In other words, United Russia no longer serves the goals that the Kremlin has set for itself. Despite some stabilization, political risks, especially in the medium term, remain extremely high. This is why, no matter how hard it tries to resist, the ruling party represents the third component of the ARPF. Thus, the ARPF central staff includes secretary of United Russia General Council Sergei Neverov, head of the UR caucus in the State Duma Vladimir Vasiliyev, deputy secretary of the UR General Council Olga Batalina, and UR General Council member Irina Yarovaya.

United Russia no longer serves the goals that the Kremlin has set for itself.

This group represents a forced union of the ARPF and United Russia, with the latter becoming simply a resource for the former.
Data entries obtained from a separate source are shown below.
-- ==== Sys2Proof/Tests/Slice0.lean ====
section
/-! SUPPORT. The model's own tests: the refusals of WellFormed, one written-out word per constructor,
single steps with the results of spec/95_test_vectors.md, and for every obligation that has hypotheses a
state and operands that meet them. -/

namespace Sys2Proof.Tests

open Sys2Proof Sys2Proof.Machine

/-! ### Helpers -/

/-- The state of an outcome; the reset state of a stop. -/
def after : Host.Outcome State Fault Refusal → State
  | .next t => t
  | .fault _ => State.reset
  | .refused _ => State.reset

/-- The outcome is a next state. -/
def runs : Host.Outcome State Fault Refusal → Bool
  | .next _ => true
  | .fault _ => false
  | .refused _ => false

/-- The result an instruction hands out last. -/
def lastOf (i : Instr) (s : State) : Option Result := (after (exec i s)).results.getLast?

/-- The instruction a byte sequence is read as, with nothing left over. -/
def whole (bs : List Byte) : Option Instr :=
  match decode bs with
  | .ok (i, []) => some i
  | _ => none

/-- The receiver registers, as RX.STATUS shows them, but for the buffer. -/
def receiving (q : U16) (expect : BitVec 18) (exc : Bool) (buf : List Byte) : State :=
  { State.reset with
    rxState := .receiving, rxQty := q, rxExpect := expect, rxExc := exc, rxBuf := buf }

/-- A receiver that holds a frame. -/
def complete (q : U16) (expect : BitVec 18) (exc : Bool) (buf : List Byte) : State :=
  { State.reset with
    rxState := .complete, rxQty := q, rxExpect := expect, rxExc := exc, rxBuf := buf }

/-- S2's frame. -/
def s2 : List Byte := [0x01#8, 0x03#8, 0x04#8, 0x00#8, 0x11#8, 0x00#8, 0x22#8, 0x2A#8, 0x2F#8]

/-- S2's payload. -/
def s2Payload : List Byte := [0x01#8, 0x03#8, 0x04#8, 0x00#8, 0x11#8, 0x00#8, 0x22#8]

/-- S3's frame. -/
def s3 : List Byte := [0x01#8, 0x83#8, 0x02#8, 0xC0#8, 0xF1#8]

/-- S4's frame. -/
def s4 : List Byte := [0x01#8, 0x03#8, 0x04#8, 0x00#8, 0x12#8, 0x00#8, 0x22#8, 0x2A#8, 0x2F#8]

/-- The block with S2's, S3's and S4's frame held, and after V-A2's three bytes. -/
def heldS2 : State := complete 2#16 9#18 false s2
def heldS3 : State := complete 2#16 5#18 true s3
def heldS4 : State := complete 2#16 9#18 false s4
def partway : State := receiving 2#16 9#18 false [0x01#8, 0x03#8, 0x04#8]

theorem heldS2_inv : heldS2.Inv :=
  show (_ ∧ _) from ⟨by decide, by decide, by decide, by decide⟩

theorem heldS3_inv : heldS3.Inv :=
  show (_ ∧ _) from ⟨by decide, by decide, by decide, by decide⟩

theorem heldS4_inv : heldS4.Inv :=
  show (_ ∧ _) from ⟨by decide, by decide, by decide, by decide⟩

theorem partway_inv : partway.Inv :=
  show (_ ∧ _) from ⟨by decide, by decide, by decide, by decide⟩

/-- The state after RX.START 2 and one byte. -/
theorem firstByte_inv (q : U16) (e : BitVec 18) (b : Byte) (h : 1 < e.toNat)
    (he : e.toNat = 5 + 2 * q.toNat) : (receiving q e false [b]).Inv :=
  show (_ ∧ _) from ⟨h, by simp [receiving], by simp [receiving], fun _ => he⟩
Efforts have already been made to create a deputy group of the Front within the United Russia caucus in the State Duma; these efforts, however, were suppressed as renegade actions. How many more similar efforts are likely to be made? It looks like the Front’s growing tendency to gradually penetrate governmental bodies through United Russia will only provoke increasing resistance by the ruling party. The day will undoubtedly come when a part of the party’s bureaucracy whose political ambitions have been slighted will start to “cheat” on United Russia and express their fealty to the Front. This will mark the beginning of the party’s end.

The fourth and final component of the ARPF is made up of those political parties loyal to the Kremlin. The Front’s central staff includes representatives of the Patriots of Russia Party (with Nadezhda Korneyeva as its deputy chairman) and the Rodina (Motherland) Party (chaired by Alexey Zhuravlev). This is the same Rodina that, when headed by Dmitri Rogozin, escaped from the Kremlin’s control. Their participation in the ARPF is crucial, feeding the image of a symbolic coalition of pro-Putin forces that imitates a virtual Congress of People’s Deputies.

The transformation of the ARPF into a movement is the regime’s reaction to the demolition of key government institutions, the erosion of confidence regarding these institutions, and deep-seated shifts in the public mind. The Russian people are sick and tired of Putin’s players. However, this is not just a reaction—the regime has admitted its inability to create sufficiently legal government bodies and to found political institutions that would not discredit the government by the mere fact of their existence. The Putin regime used to be called an imitation of democracy. This expression is now out of date. The current Russian regime has become an imitation of an imitation, and the deeper the rifts in society, the more aggressively the government will try to hold it together by propaganda and bureaucracy “braces,” and the larger the political explosion will be when those “braces” snap.